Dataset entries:
-- ==== Sys2Proof/Machine/Air.lean ====
section
/-!
DEFINITION. The air exchange of a session: committing and sending commands, reply windows, receptions, the slots of a round and the steps of an access sequence (R82, R88 … R116, R296).
-/
namespace Sys2Proof.Machine

/-! ### Commands -/

/-- Does the command open a slot (R82)? -/
def AirCmd.opens : AirCmd → Bool
  | .query .. => true
  | .queryAdjust _ => true
  | .queryRep => true
  | _ => false

/-- Does a command begin a round's air time: its first Select or Query (R144)? -/
def AirCmd.beginsRound : AirCmd → Bool
  | .select _ => true
  | .query .. => true
  | _ => false

/-- STAT.LAST_CMD of a command (R73). -/
def AirCmd.code : AirCmd → Nat
  | .none => 0
  | .select _ => 1
  | .query .. => 2
  | .queryAdjust _ => 3
  | .queryRep => 4
  | .ack _ => 5
  | .nak => 6
  | .reqRn _ => 7
  | .read .. => 8
  | .write .. => 9
  | .blockWrite .. => 10
  | .blockErase .. => 11
  | .lock _ => 12
  | .blockPermalock .. => 13
  | .access .. => 14
  | .kill .. => 15
  | .template .. => 16

/-- Byte `k` of template record `t` of a session (R113, R114). -/
def Device.tplByte (d : Device) (n t k : Nat) : Nat :=
  bitsOf (d.rd (sesTpl n (32 * t + k / 4))) (8 * (k % 4) + 7) (8 * (k % 4))

/-- A two-byte field of a template record. -/
def Device.tplLe (d : Device) (n t k : Nat) : Nat := d.tplByte n t k + 256 * d.tplByte n t (k + 1)

/-- A FLAGS bit of a template record. -/
def Device.tplFlag (d : Device) (n t b : Nat) : Bool := (d.tplByte n t 0).testBit b

/-- The record a TEMPLATE descriptor names. -/
def Desc.record (x : Desc) : Nat := x.byte 4 % 8

/-- Is the descriptor a TEMPLATE? -/
def Desc.isTemplate (x : Desc) : Bool := x.byte 0 = 0x12

/-- OP of an ACCESS descriptor. -/
def Desc.op (x : Desc) : Nat := x.byte 4

/-- A template's bits in air order: CMD, then the handle and a CRC-16 over all before it where the record asks for them (R115). -/
def Device.tplBits (d : Device) (n t : Nat) (handle : Nat) : List Bool :=
  let cmd := (bytesBits ((List.range 112).map (fun k => BitVec.ofNat 8 (d.tplByte n t (16 + k))))).take (d.tplLe n t 2)
  let b := cmd ++ (if d.tplFlag n t 1 then natBits 16 handle else [])
  b ++ (if d.tplFlag n t 2 then natBits 16 (crc16 b) else [])

/-- The steps of one operation after the handle is known (R94). -/
def Desc.opSteps (x : Desc) : List AccStep :=
  if x.isTemplate then [.exchange]
  else
    let pw : List AccStep := if x.byte 5 / 64 % 2 = 1 && x.op != 6 then [.cover, .password 0, .cover, .password 1] else []
    pw ++ (if x.op = 1 then [.cover, .op] else if x.op = 6 then [.cover, .killStep 0, .cover, .killStep 1] else [.op])

/-- Half `k` of PASSWORD, most significant first (R130). -/
def Desc.half (x : Desc) (k : Nat) : Nat := beNat ((x.bytes.drop (12 + 2 * k)).take 2)

/-- Does the step carry cover-coded data (R94)? -/
def AccStep.covered (st : AccStep) (x : Desc) : Bool := match st with
  | .password _ => true
  | .killStep _ => true
  | .op => x.op = 1
  | _ => false

/-- The command of a step. -/
def Device.stepCmd (d : Device) (n : Nat) (x : Desc) (st : AccStep) : AirCmd :=
  let s := d.sess n
  let h := s.acc.handle.getD 0
  let c := s.acc.cover
  let bank := x.byte 5 % 4
  let ptr := x.le 6 4
  let cnt := x.byte 10
  let data := (x.bytes.drop 16).take 8
  match st with
  | .handle => .reqRn s.rn16
  | .cover => .reqRn h
  | .password k => .access k (x.half k ^^^ c)
  | .killStep k => .kill k (x.half k ^^^ c) (x.byte 28 % 8)
  | .exchange => .template (d.tplFlag n x.record 0) (d.tplBits n x.record h)
  | .op => match x.op with
    | 0 => .read bank ptr cnt
    | 1 => .write bank ptr (beNat (data.take 2) ^^^ c)
    | 2 => .blockWrite bank ptr cnt (data.take (2 * cnt))
    | 3 => .blockErase bank ptr cnt
    | 4 => .lock (x.le 16 3 % 2 ^ 20)
    | _ => .blockPermalock (128 ≤ x.byte 5) bank ptr cnt (if 128 ≤ x.byte 5 then data.take (2 * cnt) else [])

/-- Is a delayed reply expected to the step (R96, R115)? -/
def Device.delayed (d : Device) (n : Nat) (x : Desc) (st : AccStep) : Bool := match st with
  | .killStep 1 => true
  | .op => x.op = 1 || x.op = 2 || x.op = 3 || x.op = 4 || (x.op = 5 && decide (128 ≤ x.byte 5))
  | .exchange => d.tplFlag n x.record 3 && d.tplFlag n x.record 4
  | _ => false

/-- Does the session wait in a delayed-reply window? -/
def Device.delayedNow (d : Device) (n : Nat) : Bool :=
  let s := d.sess n
  match s.run, s.acc.steps with
  | some x, st :: _ => s.acc.running && d.delayed n x st
  | _, _ => false

/-- Is a reply expected to the command just sent? -/
def Device.expects (d : Device) (n : Nat) : Bool :=
  let s := d.sess n
  match s.cmd with
  | .none => false
  | .select _ => false
  | .nak => false
  | .template .. => match s.run with
    | some x => d.tplFlag n x.record 3
    | none => false
  | c => !(c.opens && s.acc.ending)

/-! ### Committing and sending (R82, R98) -/

/-- The slot-opening command that R90 and R91 ask for. -/
def Device.slotCmd (d : Device) (n : Nat) : AirCmd :=
  let s := d.sess n
  let q := d.get (fSesStatQ n)
  let qn := (s.qfp + 8) / 16
  if 2 ^ q ≤ s.slots || s.inv.getLsbD 9 || qn = q then .queryRep
  else if q < qn then .queryAdjust 6
  else .queryAdjust 3

/-- The command the session would send next: a planned one, or the next slot-opening command of its round. -/
def Device.nextCmd (d : Device) (n : Nat) : Option AirCmd :=
  let s := d.sess n
  match s.plan with
  | c :: _ => some c
  | [] =>
    if s.round.active && decide (0 < s.slots) && !s.acc.running && !s.acc.ready && !d.roundOver n then some (d.slotCmd n) else none

/-- May the session open slots in its present turn (R139)? -/
def Device.mayOpen (d : Device) (n : Nat) : Bool :=
  d.alone n || (d.hasTurn n && decide ((d.sess n).turnSlots < d.get fSchedCtrlTurnSlots))

/-- May the session commit command `c` now? It modulates only on a carrier in ON or DRAIN; under a hold only an exchange already open goes on (R84); an access sequence runs to its end. -/
def Device.commitOk (d : Device) (n : Nat) (c : AirCmd) : Bool :=
  let s := d.sess n
  let st := d.sesState n
  let car := d.carState (d.sesCar n)
  let open_ := s.phase = .decided && !c.opens
  (s.phase = .quiet || s.phase = .decided) && (car = 6 || car = 7) && s.spare.isNone
    && ((decide (4 ≤ st) && decide (st ≤ 7)) || (c = .nak && st = 2) || (st = 10 && (s.acc.running || open_)))
    && (s.acc.running || c = .nak || ((s.holds.isEmpty || open_) && (open_ || (d.mayOpen n && !(d.stream n).fresh && car = 6))))

/-- A Query with the settings in force at it (R75, R88); a planned `sel` above 3 takes INV.SEL. -/
def Device.fillQuery (d : Device) (n sel : Nat) : AirCmd × Device :=
  let link := d.rd (sesLink n)
  let inv := d.rd (sesInv n)
  let qc := d.rd (sesQctrl n)
  let q := min (max (bitsOf inv 8 5) (bitsOf qc 11 8)) (bitsOf qc 15 12)
  let d := (d.put (fSesStatQ n) q).modSes n (fun s => { s with link := link, inv := inv, qctrl := qc, qfp := 16 * q, slots := 0 })
  (.query (if 3 < sel then bitsOf inv 4 3 else sel) (bitsOf inv 1 0) (bitsOf inv 2 2) q (bitsOf link 4 4) (bitsOf link 6 5) (bitsOf link 7 7), d)

/-- Write the session's checkpoint, the two copies in turn (R82, R296). -/
def Device.checkpoint (d : Device) (n : Nat) : Device :=
  let s := d.sess n
  let seq := max s.ckA.seq s.ckB.seq + 1
  let k : Ckpt := { seq := seq, state := if d.sesState n = 8 then s.prev else d.sesState n, run := s.run, waiting := s.descs, chain := s.chain,
                    q := d.get (fSesStatQ n), qfp := s.qfp, slots := s.slots, round := s.round, acc := s.acc, plan := s.plan, single := s.single }
  let d := d.modSes n (fun s => if s.ckA.seq ≤ s.ckB.seq then { s with ckA := k } else { s with ckB := k })
  d.addWrap (fWord (pilCkpts (d.get (fSesStatPilot n)))) 1

/-- COMMAND_COMMIT: the pilot fixes the next command; at a slot boundary it writes the checkpoint first (R82). -/
def commandCommit (n : Nat) (d : Device) : Device :=
  match d.nextCmd n with
  | none => d
  | some c =>
    if !d.commitOk n c then d
    else
      let (c, d) := match c with
        | .query sel .. => d.fillQuery n sel
        | c => (c, d)
      let d := match c with
        | .queryAdjust 6 => d.put (fSesStatQ n) (d.get (fSesStatQ n) + 1)
        | .queryAdjust _ => d.put (fSesStatQ n) (d.get (fSesStatQ n) - 1)
        | _ => d
      let d := d.modSes n (fun s => { s with cmd := c, plan := s.plan.drop 1, phase := .committed })
      if !c.opens then d
      else
        let d := d.modSes n (fun s => { s with
          slots := (match c with | .queryRep => s.slots + 1 | _ => 1)
          opens := if s.holds.isEmpty then 0 else s.opens + 1
          turnSlots := s.turnSlots + 1
          single := false
          retry := 0
          round := if s.acc.ending then s.round else { s.round with opened := s.round.opened + 1 } })
        d.checkpoint n

/-- COMMAND_START: the delimiter starts (R98). A quiet interval ends here, and the noise estimates stand at what the interval gave (R109). -/
def commandStart (n : Nat) (noiseA noiseB : Nat) (d : Device) : Device :=
  let s := d.sess n
  if s.phase != .committed then d
  else
    let d := if d.on fRxfCfgNoiseHold then d else (d.put (fRxfNoiseA n) noiseA).put (fRxfNoiseB n) noiseB
    (d.put (fSesStatLastCmd n) s.cmd.code).modSes n (fun s => { s with
      phase := .sending
      round := if s.round.active && !s.round.begun && s.cmd.beginsRound then { s.round with begun := true, startTide := d.stamp } else s.round })

/-- After an access sequence: the ending command has gone out and the descriptor is over. -/
def Device.accessOver (d : Device) (n : Nat) : Device := (d.modSes n (fun s => { s with run := none })).sesDone n

/-! ### Access sequences (R94 … R97, R132) -/

/-- The slots of the messages that carry `bytes` data bytes (R144). -/
def resultSlots (bytes : Nat) : Nat :=
  let parts := max 1 ((bytes + 479) / 480)
  (List.range parts).foldl (fun a i => a + (32 + min 480 (bytes - 480 * i) + 63) / 64) 0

• What needs to be done
Beginning at the line with "d.checkpoint n" and ending at the line with "is over. -/", reproduce each line of the data above exactly, and add no other lines.

• Response to this task
        d.checkpoint n

/-- COMMAND_START: the delimiter starts (R98). A quiet interval ends here, and the noise estimates stand at what the interval gave (R109). -/
def commandStart (n : Nat) (noiseA noiseB : Nat) (d : Device) : Device :=
  let s := d.sess n
  if s.phase != .committed then d
  else
    let d := if d.on fRxfCfgNoiseHold then d else (d.put (fRxfNoiseA n) noiseA).put (fRxfNoiseB n) noiseB
    (d.put (fSesStatLastCmd n) s.cmd.code).modSes n (fun s => { s with
      phase := .sending
      round := if s.round.active && !s.round.begun && s.cmd.beginsRound then { s.round with begun := true, startTide := d.stamp } else s.round })

/-- After an access sequence: the ending command has gone out and the descriptor is over. -/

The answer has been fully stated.